Crude oil traded sideways at around $125 a barrel on Tuesday after positive consumer spending data stoked a dollar rally and reduced the likelihood of further monetary stimulus from the central bank, which meets later in the day.

Brent crude was down 4 cents at $125.30 by 1346 GMT, giving up earlier gains after a 1.1 percent rise in U.S. retail sales for February reinforced the view the economy was on the right track. U.S. April crude fell 39 cents to $105.95.

Retail sales for February recorded their largest gain in five months, leading to some profit-taking in oil futures as the chances of a third round of quantitative easing from the Federal Reserve dwindled.

It's a continuation of the recovery trend in the U.S., said Christopher Bellew, a trader at Jefferies Bache in London.

The market had been keen to see whether high oil prices were hitting the pocket of the U.S. consumer, but Americans snapped up motor vehicles and bought a range of other goods even as they paid more for gasoline.

The dollar was boosted by the news, up 0.46 percent against a basket of currencies .DXY at 1324 GMT. A stronger dollar weighs on commodities priced in dollars as it makes them more expensive for buyers holding other currencies.

The dollar bouncing back up, because the Fed is expected to acknowledge things have improved, is helping limit crude prices despite the boost in retail sales, said Phil Flynn, analyst at PFGBest Research in Chicago.

A U.S. Federal Reserve meeting tonight will be closely watched, but QE3 is now thought likely to be on the back burner.

The oil market is going sideways, said Bellew. We will probably see some builds in U.S. crude stocks tonight but prices are holding up because of the continued uncertainty around Iran, Syria and the Sudan.

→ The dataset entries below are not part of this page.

/-! ### The checks of a command (R409, R412, R473) -/

/-- Bytes `i` to `j` − 1 of a descriptor are 0. -/
def zeroBytes (d : List Byte) (i j : Nat) : Bool := (slice d i (j - i)).all (fun b => b == 0)

/-- Check 1. -/
def badFormat (d : List Byte) : Bool := leAt d 2 1 != 1 || leAt d 3 1 != 0 || leAt d 1 1 ≥ 4

/-- The opcodes of R412 and R473. -/
def knownOp (op : Nat) : Bool :=
  [0x01, 0x02, 0x03, 0x10, 0x11, 0x12, 0x13, 0x20, 0x21, 0x30, 0x31, 0x32, 0x50, 0x51, 0x52].contains op

/-- A token address of a host command: reserved bits 0, REMOTE 0, an LQ number below 32. -/
def badHostToken (t : Nat) : Bool := t ≥ 2 ^ 27 || tokRemote t || (tokEnable t && !tokPool t && tokQueue t > 31)

/-- Check 3: an operand out of range or misaligned, or a reserved byte that is not 0. -/
def badOperands (d : List Byte) : Bool :=
  match leAt d 0 1 with
  | 0x02 => leAt d 16 8 % 4096 != 0 || !zeroBytes d 24 64
  | 0x03 => leAt d 12 1 > 15 || !zeroBytes d 13 64
  | 0x10 => leAt d 8 4 == 0 || leAt d 8 4 > 256 || leAt d 12 1 > 2 || leAt d 13 1 > 3 || (leAt d 13 1 != 0 && leAt d 12 1 != 2) ||
      !zeroBytes d 14 64
  | 0x11 => !zeroBytes d 16 64
  | 0x12 => leAt d 32 4 == 0 || badHostToken (leAt d 36 4) || !zeroBytes d 43 64
  | 0x13 => leAt d 32 4 == 0 || !zeroBytes d 36 64
  | 0x20 => leAt d 8 2 > 4095 || !zeroBytes d 10 12 || !zeroBytes d 15 64
  | 0x21 => leAt d 8 2 > 4095 || !zeroBytes d 10 12 || !zeroBytes d 15 64
  | 0x30 => leAt d 8 1 > 63 || leAt d 9 1 > 4 || !zeroBytes d 10 64
  | 0x31 => leAt d 8 1 > 63 || leAt d 9 1 > 3 || !zeroBytes d 10 12 || leAt d 12 4 % 8 != 0 || leAt d 16 4 % 8 != 0 ||
      leAt d 16 4 > 0x100000 || !zeroBytes d 20 24 || !zeroBytes d 32 64
  | 0x32 => leAt d 8 1 > 63 || leAt d 9 1 > 3 || !zeroBytes d 10 12 || leAt d 12 4 % 8 != 0 || leAt d 16 4 % 8 != 0 ||
      leAt d 16 4 > 0x100000 || !zeroBytes d 20 24 || !zeroBytes d 32 64
  | 0x01 => !zeroBytes d 8 64
  | op =>
    leAt d 8 1 > 3 || leAt d 9 1 > 1 || leAt d 10 2 > 4096 || (if op = 0x50 then leAt d 10 2 != 0 else leAt d 10 2 == 0) ||
      leAt d 12 2 > 4095 || !zeroBytes d 14 16 || leAt d 19 1 != 0 || badHostToken (leAt d 20 4) || !zeroBytes d 27 32 ||
      leAt d 32 8 % 64 != 0 || leAt d 40 8 % 64 != 0 || (op == 0x50 && leAt d 40 8 != 0) || !zeroBytes d 48 64

/-- The generation of a handle slot (R449). -/
def State.handleGen (s : State) (i : Nat) : Nat := (s.startCount % 4096 * 2 ^ 20 + (s.handle i).allocs) % 2 ^ 32

/-- The checks of a handle for a tenancy, in their order (R450). -/
def State.handleCheck (s : State) (t h : Nat) (free : Bool) : Option Nat :=
  let slot := s.handle (h % 4096)
  if bits h 48 5 ≠ t ∨ bits h 12 4 ≠ 0 ∨ h / 2 ^ 53 ≠ 0 then some stNotOwner
  else if bits h 16 32 ≠ s.handleGen (h % 4096) then some stStaleHandle
  else if slot.owner ≠ t then some stNotOwner
  else if !slot.live then some (if free then stDoubleFree else stStaleHandle)
  else none

/-- The handle that a command names. -/
def cmdHandle (d : List Byte) : Option Nat :=
  match leAt d 0 1 with
  | 0x02 | 0x11 => some (leAt d 8 8)
  | 0x12 | 0x13 => some (leAt d 16 8)
  | _ => none

/-- A pooled queue lies in a tenancy's range. -/
def State.ownsQueue (s : State) (t q : Nat) : Bool :=
  s.get (Reg.PQ_TNCFG_BASE t) ≤ q && q < s.get (Reg.PQ_TNCFG_BASE t) + s.get (Reg.PQ_TNCFG_COUNT t)

/-- Check 5: a tile, queue, engine, token target or debug target is not the tenancy's, or it has no debug permission. -/
def State.notOwned (s : State) (t : Nat) (d : List Byte) : Bool :=
  match leAt d 0 1 with
  | 0x12 => s.tokenForeign t (leAt d 36 4)
  | 0x20 | 0x21 => !s.ownsQueue t (leAt d 8 2)
  | 0x30 | 0x31 | 0x32 => s.tileTen (leAt d 8 1) != t || s.get (Reg.TN_STATE_DEBUG t) == 0
  | 0x50 | 0x51 | 0x52 =>
    s.rimeTen (leAt d 8 1) != t || (leAt d 9 1 == 1 && !s.ownsQueue t (leAt d 12 2)) || s.tokenForeign t (leAt d 20 4)
  | _ => false

/-- Check 6: an extent leaves its buffer or space. -/
def State.outOfBounds (s : State) (t : Nat) (d : List Byte) : Bool :=
  let inHbm := fun (a n : Nat) => a + n ≤ s.hbmTop && (extentGranules ((a : Int), (a + n : Nat))).all (fun G => s.granOwner G == t)
  match leAt d 0 1 with
  | 0x12 | 0x13 => leAt d 24 8 + leAt d 32 4 > (s.handleGrans (leAt d 16 8)).length * 2 ^ 30
  | 0x31 | 0x32 => leAt d 12 4 + leAt d 16 4 > debugSpace (leAt d 9 1)
  | 0x50 => !inHbm (leAt d 32 8) 64
  | 0x51 | 0x52 => !inHbm (leAt d 32 8) 64 || !inHbm (leAt d 40 8) (128 * leAt d 10 2)
  | _ => false

/-- Checks 1 to 6 of a command of function `f` (R409): the status of the first that fails. -/
def State.checkCmd (s : State) (f : Nat) (d : List Byte) : Option Nat :=
  if badFormat d then some stBadDescriptor
  else if !knownOp (leAt d 0 1) then some stBadOpcode
  else if badOperands d then some stBadDescriptor
  else match (cmdHandle d).bind (fun h => s.handleCheck f h (leAt d 0 1 == 0x11)) with
  | some st => some st
  | none =>
    if s.notOwned f d then some stNotOwner
    else if s.outOfBounds f d then some stBounds else none

/-- A handle failure is logged with the handle and the command (R450). -/
def State.logHandle (f r : Nat) (c : RingCmd) (st : Nat) (s : State) : State :=
  match cmdHandle c.desc with
  | some h =>
    if (s.handleCheck f h (c.op == 0x11)) = some st ∧ !badFormat c.desc ∧ !badOperands c.desc then
      s.logCmd f r c { kind := 0x0C, status := st, body := leBytes 8 h ++ [BitVec.ofNat 8 c.op] }
    else s
  | none => s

A Reuters poll of analysts sees U.S. commercial crude stocks up 2.2 million barrels in the week to March 9.

Industry group American Petroleum Institute will release its weekly report on Tuesday at 2030 GMT while the Energy Information Administration data will follow on Wednesday.

ELEVATED LEVELS

Oil prices remain at elevated levels, supported by geopolitical tensions with Iran and an agreement on the Greek bail-out package, as well as the improving economic picture in the United States.

From a psychological point of view, all these factors are very supportive for the market and the demand outlook, said Andy Sommer, energy market analyst at EGL.

However, he does not see much upside for Brent from these levels: Underlying oil demand, especially in the U.S., is still relatively weak. It also looks like the strong Chinese imports are going more into inventories, not actual consumption.

On the supply side, Libyan volumes are coming back into the market along with incremental Iraqi volumes, he said. So we see a cap at the front end of the curve. All this keeps Brent trading in a relatively narrow range.

Escalating tensions between the West and Iran over Tehran's nuclear program and supply disruption from Syria, South Sudan and Yemen have underpinned oil prices this year.

A special U.N. Security Council meeting on the Arab Spring uprisings on Monday showed the five permanent members were no closer to breaking their impasse over Syria, with Russia and China continuing to back a defiant Assad.